◆ Source data:
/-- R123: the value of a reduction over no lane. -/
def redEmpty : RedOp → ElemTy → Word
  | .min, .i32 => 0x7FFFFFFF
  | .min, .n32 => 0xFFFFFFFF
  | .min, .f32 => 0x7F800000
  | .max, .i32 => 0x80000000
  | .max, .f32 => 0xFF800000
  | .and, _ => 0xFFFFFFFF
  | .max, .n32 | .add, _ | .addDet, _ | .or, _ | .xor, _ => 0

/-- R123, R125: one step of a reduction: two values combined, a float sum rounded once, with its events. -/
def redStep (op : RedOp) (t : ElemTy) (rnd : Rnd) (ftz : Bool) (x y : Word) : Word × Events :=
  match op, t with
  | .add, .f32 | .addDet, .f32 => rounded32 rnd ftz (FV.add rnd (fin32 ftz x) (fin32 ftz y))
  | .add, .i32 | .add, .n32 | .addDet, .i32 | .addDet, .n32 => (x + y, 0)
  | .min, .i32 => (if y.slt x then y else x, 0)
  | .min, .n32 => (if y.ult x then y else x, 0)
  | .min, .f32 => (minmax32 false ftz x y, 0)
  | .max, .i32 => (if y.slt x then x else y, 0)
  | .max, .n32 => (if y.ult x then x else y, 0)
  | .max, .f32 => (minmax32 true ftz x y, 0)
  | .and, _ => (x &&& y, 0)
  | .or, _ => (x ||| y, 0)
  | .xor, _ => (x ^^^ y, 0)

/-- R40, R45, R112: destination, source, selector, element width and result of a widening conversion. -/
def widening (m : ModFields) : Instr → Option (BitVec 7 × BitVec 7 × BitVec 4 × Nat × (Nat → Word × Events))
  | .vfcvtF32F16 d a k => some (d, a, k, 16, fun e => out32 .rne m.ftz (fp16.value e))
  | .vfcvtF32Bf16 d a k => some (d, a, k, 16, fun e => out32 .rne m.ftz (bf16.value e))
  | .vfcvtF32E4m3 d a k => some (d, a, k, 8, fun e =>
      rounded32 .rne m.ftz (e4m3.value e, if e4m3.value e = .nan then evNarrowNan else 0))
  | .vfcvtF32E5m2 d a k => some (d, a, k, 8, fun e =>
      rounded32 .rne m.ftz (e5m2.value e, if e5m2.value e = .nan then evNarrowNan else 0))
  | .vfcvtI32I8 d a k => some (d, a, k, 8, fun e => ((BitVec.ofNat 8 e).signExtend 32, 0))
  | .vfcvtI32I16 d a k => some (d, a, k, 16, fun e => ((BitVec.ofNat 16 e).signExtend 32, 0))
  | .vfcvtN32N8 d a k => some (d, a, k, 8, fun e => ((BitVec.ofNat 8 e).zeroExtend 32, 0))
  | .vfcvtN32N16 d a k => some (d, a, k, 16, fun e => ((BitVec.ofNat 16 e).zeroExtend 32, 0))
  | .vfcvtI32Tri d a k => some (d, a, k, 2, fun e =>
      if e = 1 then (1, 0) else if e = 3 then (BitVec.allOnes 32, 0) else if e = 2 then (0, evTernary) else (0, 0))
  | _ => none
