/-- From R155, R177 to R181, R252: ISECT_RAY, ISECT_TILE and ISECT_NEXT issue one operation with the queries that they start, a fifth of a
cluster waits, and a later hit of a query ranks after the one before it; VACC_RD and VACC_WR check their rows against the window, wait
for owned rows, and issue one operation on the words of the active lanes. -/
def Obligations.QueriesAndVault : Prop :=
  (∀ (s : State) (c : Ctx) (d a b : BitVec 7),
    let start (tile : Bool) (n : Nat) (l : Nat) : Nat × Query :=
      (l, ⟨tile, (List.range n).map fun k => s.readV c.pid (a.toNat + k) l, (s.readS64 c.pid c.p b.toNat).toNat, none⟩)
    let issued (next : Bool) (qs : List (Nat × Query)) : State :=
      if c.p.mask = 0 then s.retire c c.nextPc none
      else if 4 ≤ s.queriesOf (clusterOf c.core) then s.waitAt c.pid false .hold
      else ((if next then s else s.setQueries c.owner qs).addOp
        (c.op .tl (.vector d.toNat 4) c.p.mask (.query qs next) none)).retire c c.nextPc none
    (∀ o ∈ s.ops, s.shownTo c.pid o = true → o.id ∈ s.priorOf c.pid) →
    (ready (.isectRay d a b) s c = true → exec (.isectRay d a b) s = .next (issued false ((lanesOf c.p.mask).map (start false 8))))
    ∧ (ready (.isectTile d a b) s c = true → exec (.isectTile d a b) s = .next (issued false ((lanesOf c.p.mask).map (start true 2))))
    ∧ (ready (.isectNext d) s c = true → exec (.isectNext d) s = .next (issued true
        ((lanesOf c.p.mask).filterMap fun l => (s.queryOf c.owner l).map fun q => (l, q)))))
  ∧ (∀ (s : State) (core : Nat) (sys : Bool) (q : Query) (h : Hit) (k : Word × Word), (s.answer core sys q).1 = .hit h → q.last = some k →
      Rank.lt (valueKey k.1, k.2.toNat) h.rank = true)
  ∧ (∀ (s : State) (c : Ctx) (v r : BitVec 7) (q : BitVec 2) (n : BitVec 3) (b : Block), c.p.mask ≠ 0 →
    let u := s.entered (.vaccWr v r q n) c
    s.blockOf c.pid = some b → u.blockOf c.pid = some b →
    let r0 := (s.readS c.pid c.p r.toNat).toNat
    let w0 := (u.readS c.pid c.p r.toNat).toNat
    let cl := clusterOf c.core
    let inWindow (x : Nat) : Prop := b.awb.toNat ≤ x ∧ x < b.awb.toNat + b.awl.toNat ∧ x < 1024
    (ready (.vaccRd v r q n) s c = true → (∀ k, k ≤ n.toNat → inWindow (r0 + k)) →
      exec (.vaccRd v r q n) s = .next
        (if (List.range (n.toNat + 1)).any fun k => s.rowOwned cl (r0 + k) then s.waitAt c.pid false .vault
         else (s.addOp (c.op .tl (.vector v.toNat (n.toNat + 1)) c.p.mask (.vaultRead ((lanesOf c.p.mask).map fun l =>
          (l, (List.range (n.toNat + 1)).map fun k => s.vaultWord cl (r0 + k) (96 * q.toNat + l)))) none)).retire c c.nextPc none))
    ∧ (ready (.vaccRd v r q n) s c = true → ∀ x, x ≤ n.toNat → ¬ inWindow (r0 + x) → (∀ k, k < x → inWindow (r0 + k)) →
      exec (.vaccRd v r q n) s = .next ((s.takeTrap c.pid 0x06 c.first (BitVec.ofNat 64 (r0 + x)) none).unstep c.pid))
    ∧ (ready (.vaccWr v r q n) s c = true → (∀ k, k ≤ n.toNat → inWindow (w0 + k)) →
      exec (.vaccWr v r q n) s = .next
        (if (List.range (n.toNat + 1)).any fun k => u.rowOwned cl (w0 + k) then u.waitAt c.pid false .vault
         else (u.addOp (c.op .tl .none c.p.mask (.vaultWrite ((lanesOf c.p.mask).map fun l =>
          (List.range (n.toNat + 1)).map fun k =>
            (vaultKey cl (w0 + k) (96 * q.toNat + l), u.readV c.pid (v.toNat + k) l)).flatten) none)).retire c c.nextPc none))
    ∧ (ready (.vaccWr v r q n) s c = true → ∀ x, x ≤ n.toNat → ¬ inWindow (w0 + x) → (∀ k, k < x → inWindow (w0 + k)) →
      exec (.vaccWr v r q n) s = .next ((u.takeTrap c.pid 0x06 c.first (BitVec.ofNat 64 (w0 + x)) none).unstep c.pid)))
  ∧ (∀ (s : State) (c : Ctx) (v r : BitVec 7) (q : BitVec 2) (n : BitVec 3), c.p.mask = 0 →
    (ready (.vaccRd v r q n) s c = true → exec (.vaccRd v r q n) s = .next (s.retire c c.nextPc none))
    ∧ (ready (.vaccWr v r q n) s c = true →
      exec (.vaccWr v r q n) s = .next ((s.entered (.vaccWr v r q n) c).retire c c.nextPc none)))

◆ Work instruction: Could you repeat exactly the lines in the listing above from the one with "s.blockOf c.pid = some" down to the one with "(vaultKey cl (w0"? Include both of those lines.

◆ Expected answer:
    s.blockOf c.pid = some b → u.blockOf c.pid = some b →
    let r0 := (s.readS c.pid c.p r.toNat).toNat
    let w0 := (u.readS c.pid c.p r.toNat).toNat
    let cl := clusterOf c.core
    let inWindow (x : Nat) : Prop := b.awb.toNat ≤ x ∧ x < b.awb.toNat + b.awl.toNat ∧ x < 1024
    (ready (.vaccRd v r q n) s c = true → (∀ k, k ≤ n.toNat → inWindow (r0 + k)) →
      exec (.vaccRd v r q n) s = .next
        (if (List.range (n.toNat + 1)).any fun k => s.rowOwned cl (r0 + k) then s.waitAt c.pid false .vault
         else (s.addOp (c.op .tl (.vector v.toNat (n.toNat + 1)) c.p.mask (.vaultRead ((lanesOf c.p.mask).map fun l =>
          (l, (List.range (n.toNat + 1)).map fun k => s.vaultWord cl (r0 + k) (96 * q.toNat + l)))) none)).retire c c.nextPc none))
    ∧ (ready (.vaccRd v r q n) s c = true → ∀ x, x ≤ n.toNat → ¬ inWindow (r0 + x) → (∀ k, k < x → inWindow (r0 + k)) →
      exec (.vaccRd v r q n) s = .next ((s.takeTrap c.pid 0x06 c.first (BitVec.ofNat 64 (r0 + x)) none).unstep c.pid))
    ∧ (ready (.vaccWr v r q n) s c = true → (∀ k, k ≤ n.toNat → inWindow (w0 + k)) →
      exec (.vaccWr v r q n) s = .next
        (if (List.range (n.toNat + 1)).any fun k => u.rowOwned cl (w0 + k) then u.waitAt c.pid false .vault
         else (u.addOp (c.op .tl .none c.p.mask (.vaultWrite ((lanesOf c.p.mask).map fun l =>
          (List.range (n.toNat + 1)).map fun k =>
            (vaultKey cl (w0 + k) (96 * q.toNat + l), u.readV c.pid (v.toNat + k) l)).flatten) none)).retire c c.nextPc none))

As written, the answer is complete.